# YOUR ASSIGNMENT:
Could you find every line in the records below that contains the word "linkDown" and copy it?

# DATA FOR THE TASK:

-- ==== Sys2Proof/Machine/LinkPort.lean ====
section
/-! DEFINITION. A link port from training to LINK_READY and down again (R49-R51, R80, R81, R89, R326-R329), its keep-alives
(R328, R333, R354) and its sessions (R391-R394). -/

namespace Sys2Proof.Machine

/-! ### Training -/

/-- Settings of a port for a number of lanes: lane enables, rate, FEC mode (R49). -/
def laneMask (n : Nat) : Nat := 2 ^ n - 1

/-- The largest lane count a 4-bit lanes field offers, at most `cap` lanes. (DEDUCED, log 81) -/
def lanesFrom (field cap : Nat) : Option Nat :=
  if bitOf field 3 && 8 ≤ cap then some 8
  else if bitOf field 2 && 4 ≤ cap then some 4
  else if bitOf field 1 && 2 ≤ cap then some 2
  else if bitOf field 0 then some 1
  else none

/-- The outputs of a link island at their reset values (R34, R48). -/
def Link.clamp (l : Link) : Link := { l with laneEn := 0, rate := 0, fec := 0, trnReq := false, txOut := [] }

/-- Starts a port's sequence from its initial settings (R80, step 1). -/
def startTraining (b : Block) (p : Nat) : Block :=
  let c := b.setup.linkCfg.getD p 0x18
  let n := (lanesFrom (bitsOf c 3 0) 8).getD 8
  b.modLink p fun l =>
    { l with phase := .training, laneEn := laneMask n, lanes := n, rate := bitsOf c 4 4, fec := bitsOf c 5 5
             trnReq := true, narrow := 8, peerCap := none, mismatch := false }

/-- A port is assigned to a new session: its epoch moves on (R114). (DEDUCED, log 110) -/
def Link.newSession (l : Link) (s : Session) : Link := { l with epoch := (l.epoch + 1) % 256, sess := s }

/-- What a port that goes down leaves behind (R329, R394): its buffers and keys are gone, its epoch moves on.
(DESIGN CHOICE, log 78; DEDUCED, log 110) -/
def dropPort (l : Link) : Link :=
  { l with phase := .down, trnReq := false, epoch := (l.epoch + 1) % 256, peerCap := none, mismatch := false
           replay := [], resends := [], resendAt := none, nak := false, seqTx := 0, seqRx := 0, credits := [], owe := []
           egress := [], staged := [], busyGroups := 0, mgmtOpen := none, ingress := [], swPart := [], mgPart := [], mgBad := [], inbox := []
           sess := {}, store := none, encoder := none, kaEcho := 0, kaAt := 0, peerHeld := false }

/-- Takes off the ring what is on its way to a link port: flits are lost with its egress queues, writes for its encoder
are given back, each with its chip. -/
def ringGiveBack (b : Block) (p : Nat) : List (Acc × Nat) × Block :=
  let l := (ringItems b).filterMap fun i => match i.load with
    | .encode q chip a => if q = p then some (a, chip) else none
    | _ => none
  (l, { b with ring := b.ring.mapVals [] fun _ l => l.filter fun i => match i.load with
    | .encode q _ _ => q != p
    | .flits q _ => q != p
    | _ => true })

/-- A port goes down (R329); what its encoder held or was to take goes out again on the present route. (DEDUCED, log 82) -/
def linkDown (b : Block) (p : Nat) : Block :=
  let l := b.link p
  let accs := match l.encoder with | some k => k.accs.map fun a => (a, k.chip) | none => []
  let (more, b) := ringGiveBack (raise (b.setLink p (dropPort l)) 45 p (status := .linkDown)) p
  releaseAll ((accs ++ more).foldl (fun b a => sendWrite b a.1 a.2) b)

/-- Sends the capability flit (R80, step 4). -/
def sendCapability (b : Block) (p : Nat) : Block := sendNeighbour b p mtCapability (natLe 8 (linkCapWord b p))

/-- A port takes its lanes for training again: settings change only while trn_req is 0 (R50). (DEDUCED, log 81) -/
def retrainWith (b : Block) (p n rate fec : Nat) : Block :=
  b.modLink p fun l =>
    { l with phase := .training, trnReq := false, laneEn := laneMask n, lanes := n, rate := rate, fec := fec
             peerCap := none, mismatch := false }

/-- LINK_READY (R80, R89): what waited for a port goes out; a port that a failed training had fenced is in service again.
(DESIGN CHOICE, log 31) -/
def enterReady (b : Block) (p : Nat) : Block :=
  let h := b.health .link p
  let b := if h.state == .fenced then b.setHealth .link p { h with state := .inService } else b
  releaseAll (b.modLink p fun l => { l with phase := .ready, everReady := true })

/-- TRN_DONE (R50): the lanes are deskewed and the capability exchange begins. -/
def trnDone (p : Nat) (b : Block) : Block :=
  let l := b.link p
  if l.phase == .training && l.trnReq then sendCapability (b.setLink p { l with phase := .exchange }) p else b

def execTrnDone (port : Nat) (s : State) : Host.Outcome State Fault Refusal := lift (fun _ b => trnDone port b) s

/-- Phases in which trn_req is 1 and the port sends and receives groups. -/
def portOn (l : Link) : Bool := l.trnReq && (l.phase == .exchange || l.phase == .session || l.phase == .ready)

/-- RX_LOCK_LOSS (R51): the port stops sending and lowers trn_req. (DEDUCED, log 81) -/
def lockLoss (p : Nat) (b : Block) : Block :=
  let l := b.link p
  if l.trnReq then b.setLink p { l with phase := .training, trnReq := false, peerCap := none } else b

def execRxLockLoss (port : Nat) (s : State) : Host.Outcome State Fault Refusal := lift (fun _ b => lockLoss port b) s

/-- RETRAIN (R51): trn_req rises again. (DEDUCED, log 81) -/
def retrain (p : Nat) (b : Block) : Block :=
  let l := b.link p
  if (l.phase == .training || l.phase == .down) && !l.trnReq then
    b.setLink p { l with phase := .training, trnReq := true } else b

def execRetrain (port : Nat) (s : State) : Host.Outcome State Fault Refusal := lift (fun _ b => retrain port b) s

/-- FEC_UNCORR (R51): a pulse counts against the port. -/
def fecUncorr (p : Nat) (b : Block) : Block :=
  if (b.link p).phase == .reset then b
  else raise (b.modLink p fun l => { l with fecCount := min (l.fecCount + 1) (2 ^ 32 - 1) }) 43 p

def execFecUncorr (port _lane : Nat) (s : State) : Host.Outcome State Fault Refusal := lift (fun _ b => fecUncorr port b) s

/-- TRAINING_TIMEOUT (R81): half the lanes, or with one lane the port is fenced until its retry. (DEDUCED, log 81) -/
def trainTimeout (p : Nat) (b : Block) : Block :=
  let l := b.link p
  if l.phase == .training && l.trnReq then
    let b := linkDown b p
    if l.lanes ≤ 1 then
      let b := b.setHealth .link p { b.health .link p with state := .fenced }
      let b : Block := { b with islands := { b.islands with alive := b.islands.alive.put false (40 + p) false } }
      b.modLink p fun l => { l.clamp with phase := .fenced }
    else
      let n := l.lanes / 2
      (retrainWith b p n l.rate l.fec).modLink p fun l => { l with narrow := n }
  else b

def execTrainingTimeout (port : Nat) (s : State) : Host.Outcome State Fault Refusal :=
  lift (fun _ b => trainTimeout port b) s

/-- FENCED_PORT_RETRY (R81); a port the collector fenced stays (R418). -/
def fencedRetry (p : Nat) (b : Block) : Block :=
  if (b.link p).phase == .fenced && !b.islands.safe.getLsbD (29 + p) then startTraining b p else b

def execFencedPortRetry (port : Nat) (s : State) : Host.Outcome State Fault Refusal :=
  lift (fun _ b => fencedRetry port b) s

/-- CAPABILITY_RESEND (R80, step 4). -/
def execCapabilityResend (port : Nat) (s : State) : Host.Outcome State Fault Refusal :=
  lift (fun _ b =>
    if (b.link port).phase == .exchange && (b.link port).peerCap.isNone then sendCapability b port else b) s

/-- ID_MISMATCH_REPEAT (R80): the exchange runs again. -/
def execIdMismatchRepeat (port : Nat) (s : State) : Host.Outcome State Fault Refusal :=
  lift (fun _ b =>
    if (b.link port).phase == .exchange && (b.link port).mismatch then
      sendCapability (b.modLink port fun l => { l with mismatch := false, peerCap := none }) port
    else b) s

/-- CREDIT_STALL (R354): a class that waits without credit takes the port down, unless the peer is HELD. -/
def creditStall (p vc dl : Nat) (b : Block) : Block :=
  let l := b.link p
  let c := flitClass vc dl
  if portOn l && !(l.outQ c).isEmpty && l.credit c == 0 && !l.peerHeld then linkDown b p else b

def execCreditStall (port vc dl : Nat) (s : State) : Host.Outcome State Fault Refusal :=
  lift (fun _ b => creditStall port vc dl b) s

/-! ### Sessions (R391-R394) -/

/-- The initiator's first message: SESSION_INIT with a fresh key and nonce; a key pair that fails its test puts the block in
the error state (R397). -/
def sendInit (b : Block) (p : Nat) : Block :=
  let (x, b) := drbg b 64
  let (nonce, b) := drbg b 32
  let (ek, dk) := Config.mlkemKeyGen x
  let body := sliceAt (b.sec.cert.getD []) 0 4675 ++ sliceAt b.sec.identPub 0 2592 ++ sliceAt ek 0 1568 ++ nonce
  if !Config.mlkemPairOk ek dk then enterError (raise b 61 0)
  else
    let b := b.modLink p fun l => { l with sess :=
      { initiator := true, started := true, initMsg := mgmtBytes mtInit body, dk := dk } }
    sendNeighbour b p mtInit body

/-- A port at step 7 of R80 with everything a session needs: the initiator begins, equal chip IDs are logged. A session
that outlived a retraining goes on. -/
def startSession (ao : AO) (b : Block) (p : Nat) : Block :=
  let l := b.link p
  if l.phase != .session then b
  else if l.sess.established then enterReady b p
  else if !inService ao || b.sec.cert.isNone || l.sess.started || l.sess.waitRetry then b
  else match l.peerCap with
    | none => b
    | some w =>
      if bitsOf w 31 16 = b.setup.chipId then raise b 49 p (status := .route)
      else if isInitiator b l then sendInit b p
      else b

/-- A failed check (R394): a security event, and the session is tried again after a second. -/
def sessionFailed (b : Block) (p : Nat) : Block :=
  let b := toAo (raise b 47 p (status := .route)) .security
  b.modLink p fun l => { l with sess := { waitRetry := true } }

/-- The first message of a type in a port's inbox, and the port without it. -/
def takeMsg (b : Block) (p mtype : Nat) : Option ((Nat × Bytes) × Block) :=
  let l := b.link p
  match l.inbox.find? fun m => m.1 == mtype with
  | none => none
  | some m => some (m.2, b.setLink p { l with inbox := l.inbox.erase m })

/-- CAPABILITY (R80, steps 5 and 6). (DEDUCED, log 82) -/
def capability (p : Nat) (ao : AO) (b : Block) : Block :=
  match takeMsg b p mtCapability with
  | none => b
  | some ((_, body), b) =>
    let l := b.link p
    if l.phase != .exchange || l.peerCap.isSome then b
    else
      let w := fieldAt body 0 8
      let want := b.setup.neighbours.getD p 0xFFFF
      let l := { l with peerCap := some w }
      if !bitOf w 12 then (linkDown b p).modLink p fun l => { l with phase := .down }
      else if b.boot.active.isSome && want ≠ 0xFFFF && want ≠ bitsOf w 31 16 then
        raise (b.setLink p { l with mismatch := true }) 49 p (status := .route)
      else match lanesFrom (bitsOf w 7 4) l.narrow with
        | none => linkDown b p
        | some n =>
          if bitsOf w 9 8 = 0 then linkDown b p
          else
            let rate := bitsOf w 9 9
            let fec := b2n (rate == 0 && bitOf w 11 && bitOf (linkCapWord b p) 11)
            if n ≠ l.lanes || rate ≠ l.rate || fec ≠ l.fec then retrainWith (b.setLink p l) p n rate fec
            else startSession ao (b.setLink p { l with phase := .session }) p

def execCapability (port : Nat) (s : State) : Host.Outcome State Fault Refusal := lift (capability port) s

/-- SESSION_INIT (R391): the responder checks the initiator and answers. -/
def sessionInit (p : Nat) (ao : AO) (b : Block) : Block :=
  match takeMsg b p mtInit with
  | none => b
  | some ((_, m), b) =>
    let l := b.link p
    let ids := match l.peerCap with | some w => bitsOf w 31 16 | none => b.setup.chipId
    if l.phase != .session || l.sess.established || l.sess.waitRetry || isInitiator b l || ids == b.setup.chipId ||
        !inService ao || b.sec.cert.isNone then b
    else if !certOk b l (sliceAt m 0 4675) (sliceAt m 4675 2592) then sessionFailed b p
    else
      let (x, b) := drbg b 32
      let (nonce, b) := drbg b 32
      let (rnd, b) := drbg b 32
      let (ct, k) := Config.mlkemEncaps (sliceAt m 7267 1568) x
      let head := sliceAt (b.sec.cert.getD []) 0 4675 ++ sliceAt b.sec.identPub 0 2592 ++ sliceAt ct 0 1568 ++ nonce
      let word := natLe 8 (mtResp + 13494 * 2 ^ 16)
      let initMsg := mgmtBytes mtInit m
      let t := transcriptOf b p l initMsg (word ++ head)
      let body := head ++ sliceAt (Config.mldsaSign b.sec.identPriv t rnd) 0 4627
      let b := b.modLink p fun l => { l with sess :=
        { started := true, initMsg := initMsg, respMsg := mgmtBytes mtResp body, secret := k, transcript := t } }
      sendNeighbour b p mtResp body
--
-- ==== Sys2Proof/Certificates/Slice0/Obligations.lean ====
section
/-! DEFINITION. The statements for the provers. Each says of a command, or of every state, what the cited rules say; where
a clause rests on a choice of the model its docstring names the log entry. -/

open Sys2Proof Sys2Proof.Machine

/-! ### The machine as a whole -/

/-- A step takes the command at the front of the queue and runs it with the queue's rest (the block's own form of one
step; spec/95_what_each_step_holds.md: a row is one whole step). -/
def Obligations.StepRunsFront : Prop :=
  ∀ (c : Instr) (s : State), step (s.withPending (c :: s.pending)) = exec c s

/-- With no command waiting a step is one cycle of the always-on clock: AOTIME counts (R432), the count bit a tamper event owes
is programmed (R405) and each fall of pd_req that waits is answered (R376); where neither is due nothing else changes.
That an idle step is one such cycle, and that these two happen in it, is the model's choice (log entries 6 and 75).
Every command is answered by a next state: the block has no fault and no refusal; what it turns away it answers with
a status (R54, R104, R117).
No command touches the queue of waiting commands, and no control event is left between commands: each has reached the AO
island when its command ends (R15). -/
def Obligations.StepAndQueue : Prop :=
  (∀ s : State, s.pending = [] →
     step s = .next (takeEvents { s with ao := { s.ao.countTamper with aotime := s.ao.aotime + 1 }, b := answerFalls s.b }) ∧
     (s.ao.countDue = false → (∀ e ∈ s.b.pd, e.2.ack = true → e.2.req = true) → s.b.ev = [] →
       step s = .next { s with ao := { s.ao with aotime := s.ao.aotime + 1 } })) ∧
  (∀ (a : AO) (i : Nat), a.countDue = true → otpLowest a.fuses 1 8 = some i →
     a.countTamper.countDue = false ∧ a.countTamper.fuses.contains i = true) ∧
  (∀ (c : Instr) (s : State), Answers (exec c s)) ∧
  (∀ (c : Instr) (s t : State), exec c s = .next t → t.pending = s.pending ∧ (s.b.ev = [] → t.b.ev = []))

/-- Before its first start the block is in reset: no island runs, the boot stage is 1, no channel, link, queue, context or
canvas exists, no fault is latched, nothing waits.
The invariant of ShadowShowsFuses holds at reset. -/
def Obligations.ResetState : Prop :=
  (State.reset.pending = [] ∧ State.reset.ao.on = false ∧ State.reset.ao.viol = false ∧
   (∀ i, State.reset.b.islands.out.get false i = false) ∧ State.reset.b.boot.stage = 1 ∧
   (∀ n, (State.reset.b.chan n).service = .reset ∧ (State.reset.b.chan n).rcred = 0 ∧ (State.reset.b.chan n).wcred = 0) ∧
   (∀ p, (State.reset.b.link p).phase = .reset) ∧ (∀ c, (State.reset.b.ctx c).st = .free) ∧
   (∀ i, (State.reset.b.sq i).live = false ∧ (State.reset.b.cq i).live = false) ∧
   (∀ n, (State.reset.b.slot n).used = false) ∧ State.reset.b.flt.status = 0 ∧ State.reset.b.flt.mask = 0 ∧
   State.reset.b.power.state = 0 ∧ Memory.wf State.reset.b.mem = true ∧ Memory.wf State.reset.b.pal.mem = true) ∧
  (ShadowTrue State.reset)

# EXERCISE SOLUTION:
def linkDown (b : Block) (p : Nat) : Block :=
  let (more, b) := ringGiveBack (raise (b.setLink p (dropPort l)) 45 p (status := .linkDown)) p
    let b := linkDown b p
  if portOn l && !(l.outQ c).isEmpty && l.credit c == 0 && !l.peerHeld then linkDown b p else b
      if !bitOf w 12 then (linkDown b p).modLink p fun l => { l with phase := .down }
        | none => linkDown b p
          if bitsOf w 9 8 = 0 then linkDown b p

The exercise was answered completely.